A few months ago, with the CEO of the Anti-Defamation League, we launched the Sports Leadership Council. It has about 25 or 30 members, including the commissioners, team owners, other prominent people within the world of sport - Karim Abdul Jabbar, leading female executives and athletes. The purpose of this council is to come together as a sports industry to talk about some of the social and political issues that are involved in sport, and look at how we can work to better educate and train the athletes, and to more effectively lead and make a positive impact in our communities when issues arise.
Another organisation I’m involved with is the Women’s Sports Foundation because I have a passion for equal opportunity and equality for women. In fact, in the Pac-12, we have as many female athletes as male athletes, we have as many TV broadcasts of women’s sport as men’s sport, and our schools are deeply committed to it.
Scott helped launch the Sports Leadership Council to discuss some of the social and political issues that are involved in sport
You’ve previously described college sports as a pressure cooker environment that rewards short-term thinking. As a conference commissioner, how do you go about rallying people behind your long-term strategic vision?
Two of the biggest challenges any commissioner has, and certainly those leading a college conference, is the tension between short-term pressures and long-term benefits, and then, when you’re a membership organisation with many different stakeholders, finding the balance between making sure you’re listening and understanding each of the different perspectives. You can be responsive to those on the one hand, but on the other hand moving everyone forward in the same direction and aligning everyone around a common vision. It’s a very delicate balancing act.

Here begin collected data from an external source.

-- ==== Sys2Proof/Machine/LoadStore.lean ====
section
/-! DEFINITION. The loads and stores (R240 to R262). Each writes `ea` before its access (R241, `State.accessing`). -/

namespace Sys2Proof.Machine

/-- A load of a general register: `x[rt] <- value` of memory at `EA`, an access of `n` bytes. -/
def loadReg (n : Nat) (value : Memory → Word → Word) (rt base : Reg) (offset : BitVec 16) (s : State) : Res :=
  let ea := s.effAddr base offset
  s.accessing ea n fun s => .next (s.setReg rt (value s.mem ea))

/-- A store: memory with `n` bytes at `EA` replaced. -/
def storeMem (n : Nat) (store : Memory → Word → Memory) (base : Reg) (offset : BitVec 16) (s : State) : Res :=
  let ea := s.effAddr base offset
  s.accessing ea n fun s => .next (s.setMem (store s.mem ea))

/-- `lb` (R245). -/
def execLb (rt base : Reg) (offset : BitVec 16) (s : State) : Res :=
  loadReg 1 (fun m a => (m.byteAt a).signExtend 32) rt base offset s

/-- `lbu` (R246). -/
def execLbu (rt base : Reg) (offset : BitVec 16) (s : State) : Res :=
  loadReg 1 (fun m a => (m.byteAt a).setWidth 32) rt base offset s

/-- `lh` (R247). -/
def execLh (rt base : Reg) (offset : BitVec 16) (s : State) : Res :=
  loadReg 2 (fun m a => (m.halfAt a).signExtend 32) rt base offset s

/-- `lhu` (R248). -/
def execLhu (rt base : Reg) (offset : BitVec 16) (s : State) : Res :=
  loadReg 2 (fun m a => (m.halfAt a).setWidth 32) rt base offset s

/-- `lw` (R249). -/
def execLw (rt base : Reg) (offset : BitVec 16) (s : State) : Res :=
  loadReg 4 (fun m a => m.wordAt a) rt base offset s

/-- `ll` (R250, R76): a word load; no reservation exists. -/
def execLl (rt base : Reg) (offset : BitVec 16) (s : State) : Res :=
  loadReg 4 (fun m a => m.wordAt a) rt base offset s

/-- The merge of `lwl` (R251). -/
def mergeLwl (w old : Word) (bo : Nat) : Word :=
  let sh := 24 - 8 * bo
  (w <<< sh) ||| (old &&& maskLow sh)

/-- The merge of `lwr` (R252). -/
def mergeLwr (w old : Word) (bo : Nat) : Word :=
  let sh := 8 * bo
  (old &&& (maskLow sh <<< (32 - sh))) ||| (w >>> sh)

/-- A partial-word load: the aligned word merged into `x[rt]` (R244). -/
def loadPartial (merge : Word → Word → Nat → Word) (rt base : Reg) (offset : BitVec 16) (s : State) : Res :=
  let ea := s.effAddr base offset
  let a := alignWord ea
  s.accessing a 4 fun s => .next (s.setReg rt (merge (s.mem.wordAt a) (s.reg rt) (byteOffset ea)))

/-- `lwl` (R251). -/
def execLwl (rt base : Reg) (offset : BitVec 16) (s : State) : Res := loadPartial mergeLwl rt base offset s

/-- `lwr` (R252). -/
def execLwr (rt base : Reg) (offset : BitVec 16) (s : State) : Res := loadPartial mergeLwr rt base offset s

/-- `lwc1` (R253): the bits unchanged. -/
def execLwc1 (ft base : Reg) (offset : BitVec 16) (s : State) : Res :=
  let ea := s.effAddr base offset
  s.accessing ea 4 fun s => .next (s.setFw ft (s.mem.wordAt ea))

/-- `ldc1` (R254): the pair of `ft`. -/
def execLdc1 (ft base : Reg) (offset : BitVec 16) (s : State) : Res :=
  let ea := s.effAddr base offset
  s.accessing ea 8 fun s => .next (s.setFl ft (s.mem.doubleAt ea))

/-- `sb` (R255). -/
def execSb (rt base : Reg) (offset : BitVec 16) (s : State) : Res :=
  storeMem 1 (fun m a => m.setByte a ((s.reg rt).extractLsb' 0 8)) base offset s

/-- `sh` (R256). -/
def execSh (rt base : Reg) (offset : BitVec 16) (s : State) : Res :=
  storeMem 2 (fun m a => m.setHalf a ((s.reg rt).extractLsb' 0 16)) base offset s

/-- `sw` (R257). -/
def execSw (rt base : Reg) (offset : BitVec 16) (s : State) : Res :=
  storeMem 4 (fun m a => m.setWord a (s.reg rt)) base offset s

/-- `sc` (R258, R76): always stores, then always writes 1. -/
def execSc (rt base : Reg) (offset : BitVec 16) (s : State) : Res :=
  let ea := s.effAddr base offset
  s.accessing ea 4 fun s => .next ((s.setMem (s.mem.setWord ea (s.reg rt))).setReg rt 1)

/-- The merge of `swl` (R259). -/
def mergeSwl (w v : Word) (bo : Nat) : Word :=
  let rsh := 24 - 8 * bo
  let msh := 32 - rsh
  (w &&& (maskLow rsh <<< msh)) ||| (v >>> rsh)

/-- The merge of `swr` (R260). -/
def mergeSwr (w v : Word) (bo : Nat) : Word :=
  let rsh := 8 * bo
  (v <<< rsh) ||| (w &&& maskLow rsh)

/-- A partial-word store whose two accesses follow each other: the aligned word read, merged and written back (R244, R259).
The read's checks are the write's own: same address, same width. `beginStore` and `finishStore` are its halves (R68). -/
def storePartial (merge : Word → Word → Nat → Word) (rt base : Reg) (offset : BitVec 16) (s : State) : Res :=
  let ea := s.effAddr base offset
  let a := alignWord ea
  s.accessing a 4 fun s => .next (s.setMem (s.mem.setWord a (merge (s.mem.wordAt a) (s.reg rt) (byteOffset ea))))

/-- `swl` (R259). -/
def execSwl (rt base : Reg) (offset : BitVec 16) (s : State) : Res := storePartial mergeSwl rt base offset s

/-- `swr` (R260). -/
def execSwr (rt base : Reg) (offset : BitVec 16) (s : State) : Res := storePartial mergeSwr rt base offset s

/-- The first of a partial-word store's two accesses (R68): `ea` written, the aligned word read and merged; its `MemWrite`
is pending. -/
def beginStore (merge : Word → Word → Nat → Word) (rt base : Reg) (offset : BitVec 16) (s : State) : Res :=
  let ea := s.effAddr base offset
  let a := alignWord ea
  s.accessing a 4 fun s =>
    .next (s.setPendingStore (some { addr := a, value := merge (s.mem.wordAt a) (s.reg rt) (byteOffset ea) }))

/-- The second: `MemWrite` of the pending word, with its own checks (R63, R68). -/
def finishStore (p : PendingStore) (s : State) : Res :=
  match s.accessFault p.addr 4 with
  | some f => raise f s
  | none => .next ((s.setMem (s.mem.setWord p.addr p.value)).setPendingStore none)

/-- `swc1` (R261): the bits unchanged. -/
def execSwc1 (ft base : Reg) (offset : BitVec 16) (s : State) : Res :=
  storeMem 4 (fun m a => m.setWord a (s.fw ft)) base offset s

/-- `sdc1` (R262): the pair of `ft`. -/
def execSdc1 (ft base : Reg) (offset : BitVec 16) (s : State) : Res :=
  storeMem 8 (fun m a => m.setDouble a (s.fl ft)) base offset s

end Sys2Proof.Machine
end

You have to be very empathetic when there are folks on college campuses and coaches that can get fired after two or three years, or athletics administrators that, if they can’t raise enough money or win, may not feel like they’ve got job security. By the same token, the institutions themselves have been around for 100 years, and for the collective benefit it’s really important not to make short-term, expedient decisions that might put you in a competitively or strategically weaker position down the road.
Last year’s FBI investigation uncovered some serious crimes involving individuals linked to Pac-12 schools, prompting you to set up the Pac-12 Task Force. What was your personal reaction to the revelations?
I think every sports league, every commissioner, looks at whether there are issues with the integrity of what they’re doing. You have to focus in a laser-like way, and that’s how we responded when the FBI uncovered bribery and other cheating when it came to the rules in terms of funnelling money to prospective student-athletes, their families and cutting deals for financial managers in ways that flouted the rules.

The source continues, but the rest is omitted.